Gastroesophageal Reflux Clinical Trial
Official title:
Oesophageal Manometry and Ambulatory Reflux Monitoring Predictors of Clinical Outcomes After Anti-reflux Surgery
Gastro-oesophageal reflux disease (GORD) is a common condition, where acid from the stomach
leaks up into the oesophagus (gullet) and causes symptoms such as heartburn and an unpleasant
taste in the back of the mouth. GORD can often be controlled with self-help measures and
medication. Occasionally, surgery to correct the problem may be needed.
A laparoscopic fundoplication is a keyhole (laparoscopic) procedure which is a highly
effective treatment. Although reflux-related symptoms are absent or well controlled in over
85% of patients at 5 years after the operation, younger patients may have higher expectations
that such an operation would hopefully last decades.
Oesophageal physiology tests such as 24-hour catheter pH (potential of hydrogen) and
impedance involve passing a small tube into oesophagus via patients' nose to monitor the
presence of stomach content (acid or non-acid) in the oesophagus. The manometry test measures
the pressures and coordination of pressure activity within the oesophagus. Bravo™ wireless pH
monitoring uses a capsule that is attached to the oesophageal lining. These tests are often
used as part of a pre-operative evaluation before anti-reflux surgery (ARS).

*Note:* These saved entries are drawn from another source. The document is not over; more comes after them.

/-- A slice with its HBM channel, by die·160 + slice. -/
structure Slice where
  inQ       : List SliceReq
  dataAt    : Nat                 -- first cycle at which the data port is free (R247)
  objQ      : List ObjReq
  objAt     : Nat                 -- first cycle at which the object processor is free (R126)
  asking    : List ObjReq         -- OINITs that await the answer of their parent's home (R115)
  probers   : List Nat            -- contexts whose probes wait here for their accesses (R254)
  absent    : List (Nat × Nat)    -- pages whose walks found no usable entry of late, with the cycle (R73, R78)
  tlb       : List (Nat × Word)   -- page and entry, least recently used first
  walks     : List Nat
  walkQ     : List Nat
  merged    : List (Nat × SliceReq)
  withdrawn : List SliceReq       -- requests whose queued walk TLBINV withdrew; they walk again after the drop (R74)
  l2        : List L2Line         -- least recently used first
  chanQ     : List (Nat × SliceReq)  -- line and requester
  filling   : List (Nat × SliceReq)
  joined    : List (Nat × SliceReq)  -- loads that end with the fill of a sector that a store allocated (R246)
  chanAt    : Nat                 -- the cycle at which the channel's latest read ends (R248)
  waits     : List WaitEntry      -- arrival order
  abandoned : List (Nat × Word)   -- lock and ticket (R103)
  corrected : Nat
  uncorrected : Nat
  dropped   : Nat
  leased    : Bool
  moveNext  : Nat
  movedOut  : Bool
  moving    : List SliceReq       -- requests of a line that moves, held until it is remapped (R428)
  deriving DecidableEq, Repr

/-- States of a pending packet (R141). -/
inductive PacketState where
  | verify | depend | timed | placing | running | complete | rejected
  deriving DecidableEq, Repr

/-- A pending packet (R139 to R145). -/
structure Packet where
  words   : List Word
  vf      : Nat
  prio    : Nat
  order   : Nat
  qseq    : Word
  st      : PacketState
  placed  : Nat                   -- contexts or pairs created
  live    : Nat                   -- contexts not Free
  records : Nat                   -- task records on deques
  killed  : Bool
  refused : Option Nat
  deriving DecidableEq, Repr

/-- A CADD.cmb waiting in a switch's wait buffer, and one whose reply is still to be split (R352). -/
structure SwitchEntry where
  req  : ObjReq
  sent : Bool
  left : Nat                      -- of its oldest part: the cycle at which it entered the network,
  port : Nat                      -- and its input port (R351)
  deriving DecidableEq, Repr

/-- A snapshot of a die (R448): object and scheduling state as copied, with the positions of its clusters and the partition in service on
each (R456). -/
structure Snapshot where
  slices  : List (Nat × Slice)
  cores   : List (Nat × Core)
  ctxs    : List (Nat × Ctx)
  clusters : List (Nat × Cluster)
  owners  : List (Nat × Nat)
  objects : List (Nat × Nat × List Byte)   -- the typed sectors: their numbers, tags and bytes
  deriving DecidableEq, Repr

/-- A die. -/
structure Die where
  framebase : BitVec 14
  frames    : BitVec 14
  tlbPage   : BitVec 20
  tlbDone   : Bool
  rdcBase   : BitVec 49
  rdcFrom   : BitVec 49           -- the first line of the removal under way, as RDCBASE stood when RDCLEN was written (R250)
  rdcLen    : BitVec 40
  rdcDone   : Bool
  domDom    : BitVec 16
  domGen    : BitVec 8
  domDone   : Bool
  domGens   : Map (BitVec 8)
  fences    : Map (BitVec 8)      -- generations that the die's banks and slices require (R385)
  snapDone  : Bool
  snapSeq   : BitVec 32
  snapshot  : Option Snapshot
  timeSet   : Bool
  timeBase  : Word                -- timebase at cycle timeAt
  timeAt    : Nat
  timeFrac  : Int                 -- how far timeBase lay behind the exact time at timeAt, in 1/MHz ns; below 0 while it is held (R146)
  slewAt    : Nat                 -- the nanosecond since reset at which it was last slewed (R146)
  sync      : Bool
  uvMargin  : BitVec 8
  rail      : Nat                 -- 5 mV steps below nominal
  lowest    : Nat                 -- lowest setting reached without a raise in the hour after
  hourErrs  : Nat
  rdc       : List Sector         -- least recently used first
  packets   : Map Packet
  rrVf      : Nat
  lastPlace : Nat
  placeSeq  : Nat
  smax      : Map Nat
  booted    : Bool
  bootFail  : Bool
  saggarUse : Map Nat
  switchQ   : List SwitchEntry
  outQ      : Map (List Nat)      -- packets waiting at a switch output
  netErrs   : Nat
  hops      : Map Nat             -- parity failures in a row of each hop that had one; a hop with 8 of them is removed (R409)
  combErrs  : Nat
  reserveLow : Bool               -- too few unused frames to rebuild the lease reserve (R428)
  deriving DecidableEq, Repr

/-- A record ring with its 64-bit sequence number (R383). -/
structure Log where
  seq     : Nat
  records : List (List Word)      -- newest first, cut at the ring size
  deriving DecidableEq, Repr

/-- The partition of VF v (R129) with its logs, listeners and CAPGEN. -/
structure Partition where
  clusters : BitVec 128
  wquota   : BitVec 13
  squota   : BitVec 16
  plimit   : BitVec 16
  domBase  : BitVec 16
  domCount : BitVec 16
  hdom     : BitVec 16
  dq       : Vector (BitVec 57) 4
  hrange   : Vector Word 16
  sagQuota : BitVec 32
  enable   : Bool
  hwen     : Bool
  hwBase   : BitVec 52
  disabling : Bool
  inShadow : Bool
  capGen   : BitVec 16
  listen   : Vector (BitVec 35) 8
  trapLog  : Log
  rejLog   : Log
  killLog  : Log
  deriving DecidableEq, Repr

/-- A host function's control page registers (R136). -/
structure Func where
  apEn   : Bool
  apBase : BitVec 21
  errcnt : BitVec 32
  deriving DecidableEq, Repr

/-- The PF's own control page (R378, R432, R455) and its census area's error log (R130). -/
structure PfRegs where
  out     : BitVec 7
  inn     : BitVec 7
  drained : List Nat              -- the VFs whose partitions are halted and drained (R378)
  done    : Bool
  halting : List Nat              -- the VFs whose partitions halt (R379)
  nouv    : Bool
  clkcap  : BitVec 6
  errlog  : Nat
  deriving DecidableEq, Repr

/-- What a link port sends: a flit, a NAK naming a sequence number, an idle control flit with an ACK and the packet slots of a class that it
returns, a TIME flit (R355, R356, R359). -/
inductive LinkOut where
  | flit (f : Flit)
  | nak (seq : Nat)
  | ack (seq credit cclass : Nat)
  | time (t : Word)
  deriving DecidableEq, Repr

/-- A Plosil Link port (R355 to R359). -/
structure Port where
  width    : Nat
  group    : Nat                  -- the first lane of the group in use (R357)
  good     : BitVec 8
  up       : Bool
  inService : Bool
  draining : Bool
  retry    : List (Nat × Flit)
  pend     : List (Nat × List Byte)   -- packets, by class, of which no flit is sent yet (R355)
  sending  : List Flit            -- what is left of the packet being sent (R356)
  nextSeq  : Nat
  expSeq   : Nat
  nak      : Bool
  ackDue   : Bool
  credits  : Map Nat              -- free packet slots of the other end, by class; 8 where none is listed (R349, R355)
  owed     : Map Nat              -- packet slots, by class, to be returned to the other end (R355)
  delivered : Nat
  rx       : List Byte            -- the packet being received (R355)
  got      : List (Nat × List Byte)   -- the packets received, by class, newest first (R356)
  sentAt   : Word
  gotAt    : Word
  peerSent : Word
  errs     : Nat                  -- flits received with a bad CRC (R409)
  out      : List LinkOut         -- sent, newest first
  deriving DecidableEq, Repr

Several measurements in these tests (also called parameters) could potentially anticipate
clinical outcomes following anti-reflux surgery. The evidence for parameters like duration of
acid exposure, number of reflux episodes and association with symptoms, pressures and
co-ordination of pressure activity in the oesophagus, came from studies which were not
designed in the most rigorous way to determine whether a cause-effect relation exists between
treatment and outcome.
This is a single centre, retrospective, observational study in which patients who had
pre-operative physiology testing and anti-reflux surgery at a tertiary centre in the last 10
years will be assessed for reflux symptoms and quality of life over the phone, based on three
validated questionnaires. The study is designed to evaluate correlations between oesophageal
physiology parameters and symptomatic response to ARS.
This is a single centre, retrospective, cross-sectional study on patients who had anti-reflux
surgery and pre-operative oesophageal physiology testing over 10 years. The investigators
anticipate the recruitment of up to 350 subjects over 18 months.
Eligible patients will be contacted over the phone and asked whether they would be interested
in joining the study. Candidates will be presented with details no less than the exact nature
of the study, the implications and constraints of the protocol. Subjects will be made aware
that no intervention will be made in this study, therefore taking part involves no risks or
side effects. If all questions that satisfy inclusion and exclusion criteria are answered
satisfactorily, and patients are happy to enter the study, participants will be consented
verbally over the phone. It will be stated that the participant is free to withdraw from the
study at any time for any reason without prejudice to future care, and with no obligation to
give the reason for withdrawal.
Once recruited the following assessments and interventions will take place:
1. Patients will be assessed based on the Reflux Disease Questionnaire (RDQ) which is
designed to assess the frequency and severity of heartburn, regurgitation and dyspeptic
symptoms. Response options are scaled as Likert-type with scores for and severity. RDQ
demonstrated validity and reliability in multiple languages and represents a viable
instrument for assessing symptom severity and response to treatment.
2. Patients will also be assessed based on The Reflux Symptoms Index (RSI) questionnaire
which evaluates the presence and severity of laryngopharyngeal reflux (LPR). RSI can be
completed in less than one minute. It is easily administered, highly reproducible and
demonstrated design- and criteria-based validity in multiple languages.
3. Participants will finally be evaluated based on the Gastroesophageal Reflux Disease
Health-Related Quality of Life (GORD-HRQL) questionnaire which is aimed at typical
reflux symptoms and impact on the daily living. The questionnaire can be easily given
over the phone in less than 2 minutes. GORD-HRQL has been validated and is a reliable
and practical tool in several languages.
4. Data recorded will include the standard components of pre-operative oesophageal pH
monitoring and high-resolution manometry, reflux symptoms scores, PPIs (proton pump
inhibitors) usage, post-operative physiology studies and re-do anti-reflux surgery.
5. Statistical analysis will involve multiple logistic regression and multiple linear
regression models. Sensitivity and specificity of each predictor will be measured using
the Receiver Operating Characteristic (ROC) curve analysis. A minimum of 350 patients
for 5 predictors will define our sample size.